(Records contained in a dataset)
━━━━━━━━━━

/-- Lays `top` over `under`, position by position (R47, R67). -/
def layOver (under top : LineBytes) : LineBytes :=
  List.zipWith (fun u t => t <|> u) under top

/-- A line with no byte present. -/
def emptyLine : LineBytes := List.replicate 64 none

/-- Whether any position of the line carries a byte. -/
def hasBytes (b : LineBytes) : Bool :=
  b.any Option.isSome

/-- Keeps only the `n` positions from `pos` up (R67). -/
def cutToRange (pos n : Nat) (b : LineBytes) : LineBytes :=
  lineBytesAt pos ((b.drop pos).take n)

/-- The byte mask as a number: bit k set when position k is present (R198). -/
def maskOf : LineBytes → Nat
  | [] => 0
  | b :: bs => (if b.isSome then 1 else 0) + 2 * maskOf bs

/-- The data at each present position and zero elsewhere (R87). -/
def dataOf (b : LineBytes) : List Byte :=
  b.map (fun x => x.getD 0)

/-- Bytes by position from a byte mask and data (R156). -/
def unmask : Nat → List Byte → LineBytes
  | _, [] => []
  | m, b :: bs => (if m % 2 = 1 then some b else none) :: unmask (m / 2) bs

/-- The WRITEs, each within one line, that put `bytes` at consecutive addresses from `a` up, in ascending
address order (R91). -/
def writesAt (a : Addr) (bytes : List Byte) : List DownRequest :=
  (cutLines bytes.length a.toNat bytes).map fun p =>
    .write (lineOf (BitVec.ofNat 48 p.1)) (lineBytesAt (p.1 % 64) (p.2.map some))

/-- The one WRITE of the 8 bytes of a marker value to its marker word (R124, R156). -/
def markerWrite (a : Addr) (value : Word64) : DownRequest :=
  .write (lineOf a) (lineBytesAt (posOf a) ((leBytes 8 value.toNat).map some))

/-! ## The integrity code (Conventions, "Integrity code") -/

/-- One bit of the reflected CRC. -/
def crcBit (c : Word32) : Word32 :=
  if c.getLsbD 0 then (c >>> 1) ^^^ Config.crcPolynomial else c >>> 1

/-- One byte of the reflected CRC. -/
def crcByte (c : Word32) (b : Byte) : Word32 :=
  crcBit (crcBit (crcBit (crcBit (crcBit (crcBit (crcBit (crcBit (c ^^^ b.setWidth 32))))))))

/-- The CRC-32 of the Introduction. -/
def crc32 (bs : List Byte) : Word32 :=
  bs.foldl crcByte 0xFFFFFFFF#32 ^^^ 0xFFFFFFFF#32

/-! ## Records and pads (R85–R90, R198, R199) -/

/-- The length of the record of a context with `n` entries (R85). -/
def recordLength (n : Nat) : Nat := 96 + 80 * n

/-- What the header of a record is made of (R86). -/
def recordHeader (epoch : Word32) (o : Owner) (interfered : Bool) (m : CommitMarker) (sequence : Word64) (n : Nat) :
    List Byte :=
  leBytes 4 Config.recordMagic ++ leBytes 4 epoch.toNat ++ leBytes 8 sequence.toNat ++ leBytes 1 o.window.val ++
    leBytes 1 o.initiator.val ++ leBytes 2 n ++ leBytes 4 (recordLength n) ++
    leBytes 4 (if interfered then 1 else 0) ++ leBytes 4 o.openTag.toNat ++ leBytes 4 m.tag.toNat ++ leBytes 4 0 ++
    leBytes 8 m.address.toNat ++ leBytes 8 m.value.toNat ++ leBytes 8 0

/-- One entry of a record, made from a slot (R87). -/
def recordEntry (h : HeldSlot) : List Byte :=
  leBytes 8 h.line.toNat ++ leBytes 8 (maskOf h.bytes) ++ dataOf h.bytes

/-- The trailer of a record over its header and entries (R88, R89). -/
def recordTrailer (sequence : Word64) (n : Nat) (body : List Byte) : List Byte :=
  leBytes 4 Config.trailerMagic ++ leBytes 4 (recordLength n) ++ leBytes 8 sequence.toNat ++
    leBytes 4 (crc32 body).toNat ++ leBytes 12 0

/-- The record of a context from its slot list (R85). -/
def recordBytes (epoch : Word32) (o : Owner) (interfered : Bool) (m : CommitMarker) (sequence : Word64)
    (slots : List HeldSlot) : List Byte :=
  let body := recordHeader epoch o interfered m sequence slots.length ++ (slots.map recordEntry).flatten
  body ++ recordTrailer sequence slots.length body

/-- The 16 written bytes of a pad (R90, R199). -/
def padBytes (length : Nat) (sequence : Word64) : List Byte :=
  leBytes 4 Config.padMagic ++ leBytes 4 length ++ leBytes 8 sequence.toNat

/-- Whether the 64 header bytes of the record at ring offset `o` pass (R154). -/
def headerPasses (header : List Byte) (epoch : Word32) (expected : Word64) (o scanned ringSize : Nat) : Bool :=
  field header 4 4 = epoch.toNat && field header 8 8 = expected.toNat &&
    1 ≤ field header 18 2 && field header 18 2 ≤ 256 &&
    field header 20 4 = recordLength (field header 18 2) &&
    o + field header 20 4 ≤ ringSize && scanned + field header 20 4 ≤ ringSize &&
    field header 16 1 < 8

/-- Whether a whole record whose header passed passes its trailer checks (R154). -/
def trailerPasses (record : List Byte) : Bool :=
  let n := field record 18 2
  let t := 64 + 80 * n
  field record t 4 = Config.trailerMagic && field record (t + 8) 8 = field record 8 8 &&
    field record (t + 4) 4 = field record 20 4 && field record (t + 16) 4 = (crc32 (record.take t)).toNat

/-- Whether the 16 bytes at ring offset `o` are a pad to follow (R153). -/
def padFollowed (item : List Byte) (expected : Word64) (o scanned ringSize : Nat) : Bool :=
  field item 8 8 = expected.toNat && field item 4 4 = ringSize - o && scanned + field item 4 4 ≤ ringSize

/-- The home write of entry `k` of a record (R156). The line address is the low 48 bits of its field, which hold
all of it in every record the bridge writes (DEDUCED, assumption 17). -/
def replayWrite (record : List Byte) (k : Nat) : DownRequest :=
  let e := record.drop (64 + 80 * k)
  .write (BitVec.ofNat 48 (field e 0 8)) (unmask (field e 8 8) ((e.drop 16).take 64))

/-- The home writes of the entries of a record in entry order (R156). -/
def replayWrites (record : List Byte) : Nat → List DownRequest
  | 0 => []
  | n + 1 => replayWrites record n ++ [replayWrite record n]

/-! ## Anchors (R105, R199) -/

/-- The bytes an anchor's CRC covers. -/
def anchorBody (epoch : Word32) (generation : Word64) (log2 : Nat) (base : Addr) (tailOffset : Nat)
    (tailSequence : Word64) : List Byte :=
  leBytes 4 Config.anchorMagic ++ leBytes 4 epoch.toNat ++ leBytes 8 generation.toNat ++ leBytes 1 log2 ++
    leBytes 7 0 ++ leBytes 8 base.toNat ++ leBytes 8 tailOffset ++ leBytes 8 tailSequence.toNat ++ leBytes 76 0

/-- The 128 bytes of an anchor copy (R105). -/
def anchorBytes (epoch : Word32) (generation : Word64) (log2 : Nat) (base : Addr) (tailOffset : Nat)
    (tailSequence : Word64) : List Byte :=
  let body := anchorBody epoch generation log2 base tailOffset tailSequence
  body ++ leBytes 4 (crc32 body).toNat

/-- Whether the 128 bytes of a copy are a valid anchor of the geometry (R150). -/
def anchorValid (bs : List Byte) (log2 : Nat) (base : Addr) : Bool :=
  field bs 0 4 = Config.anchorMagic && field bs 124 4 = (crc32 (bs.take 124)).toNat &&
    field bs 16 1 = log2 && field bs 24 8 = base.toNat && field bs 32 8 < 2 ^ log2 && field bs 32 8 % 16 = 0

/-- The fields of a valid copy (R150). -/
def anchorFields (copy : AnchorCopy) (bs : List Byte) : ChosenAnchor :=
  { copy := copy, generation := BitVec.ofNat 64 (field bs 8 8), epoch := BitVec.ofNat 32 (field bs 4 4),
    tailOffset := field bs 32 8, tailSequence := BitVec.ofNat 64 (field bs 40 8) }

/-- The choice between the two copies (R150). -/
def chooseAnchor (copyA copyB : List Byte) (log2 : Nat) (base : Addr) : Option ChosenAnchor :=
  match anchorValid copyA log2 base, anchorValid copyB log2 base with
  | true, false => some (anchorFields .a copyA)
  | false, true => some (anchorFields .b copyB)
  | true, true => if field copyA 8 8 < field copyB 8 8 then some (anchorFields .b copyB) else some (anchorFields .a copyA)
  | false, false => none

/-! ## Marker values (R12, R198) -/

/-- The command code of a marker value: OPEN, COMMIT, ABORT, or unknown. -/
def markerCommand (value : Word64) : Option MarkerCommand :=
  match (value >>> 56).toNat with
  | 1 => some .openTxn
  | 2 => some .commitTxn
  | 3 => some .abortTxn
  | _ => none

/-- The signature field of a marker value. -/
def markerSignature (value : Word64) : BitVec 16 := (value >>> 40).setWidth 16

/-- The zero field of a marker value. -/
def markerZero (value : Word64) : Byte := (value >>> 32).setWidth 8

/-- The tag field of a marker value. -/
def markerTag (value : Word64) : Word32 := value.setWidth 32

/-! ## Codes and event words (R194, R197) -/

/-- The mode codes of MODE. -/
def Mode.code : Mode → Nat
  | .init => 0 | .recovering => 1 | .online => 2 | .draining => 3 | .drained => 4 | .faulted => 5

/-- Reason codes of TXN_FAILED and TXN_ORPHANED. -/
def FailReason.code : FailReason → Nat
  | .idle => 1 | .length => 2 | .conflict => 3 | .noSlot => 4 | .stall => 5 | .power => 6 | .journal => 7

/-- Reason codes of MARKER_REFUSED. -/
def MarkerRefusal.code : MarkerRefusal → Nat
  | .mode => 1 | .nested => 2 | .full => 3 | .noContext => 4

/-- Reason codes of MARKER_MALFORMED. -/
def MalformedDetail.code : MalformedDetail → Nat
  | .shape => 1 | .unknownCode => 2 | .signature => 3 | .nonzero => 4

/-- Reason codes of DOWNSTREAM_TIMEOUT. -/
def Port.code : Port → Nat
  | .ingress => 1 | .writer => 2 | .ring => 3 | .release => 4 | .recovery => 5

/-- Reason codes of JOURNAL_FAULT. -/
def JournalDetail.code : JournalDetail → Nat
  | .write => 1 | .flush => 2 | .anchorWrite => 3 | .anchorFlush => 4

━━━━━━━━━━

TASK OBJECTIVE — Return the opening line of the data and every line after it through the line containing "def writesAt (a", please, exactly as written and with nothing added.

EXERCISE OUTPUT —
/-- Lays `top` over `under`, position by position (R47, R67). -/
def layOver (under top : LineBytes) : LineBytes :=
  List.zipWith (fun u t => t <|> u) under top

/-- A line with no byte present. -/
def emptyLine : LineBytes := List.replicate 64 none

/-- Whether any position of the line carries a byte. -/
def hasBytes (b : LineBytes) : Bool :=
  b.any Option.isSome

/-- Keeps only the `n` positions from `pos` up (R67). -/
def cutToRange (pos n : Nat) (b : LineBytes) : LineBytes :=
  lineBytesAt pos ((b.drop pos).take n)

/-- The byte mask as a number: bit k set when position k is present (R198). -/
def maskOf : LineBytes → Nat
  | [] => 0
  | b :: bs => (if b.isSome then 1 else 0) + 2 * maskOf bs

/-- The data at each present position and zero elsewhere (R87). -/
def dataOf (b : LineBytes) : List Byte :=
  b.map (fun x => x.getD 0)

/-- Bytes by position from a byte mask and data (R156). -/
def unmask : Nat → List Byte → LineBytes
  | _, [] => []
  | m, b :: bs => (if m % 2 = 1 then some b else none) :: unmask (m / 2) bs

/-- The WRITEs, each within one line, that put `bytes` at consecutive addresses from `a` up, in ascending
address order (R91). -/
def writesAt (a : Addr) (bytes : List Byte) : List DownRequest :=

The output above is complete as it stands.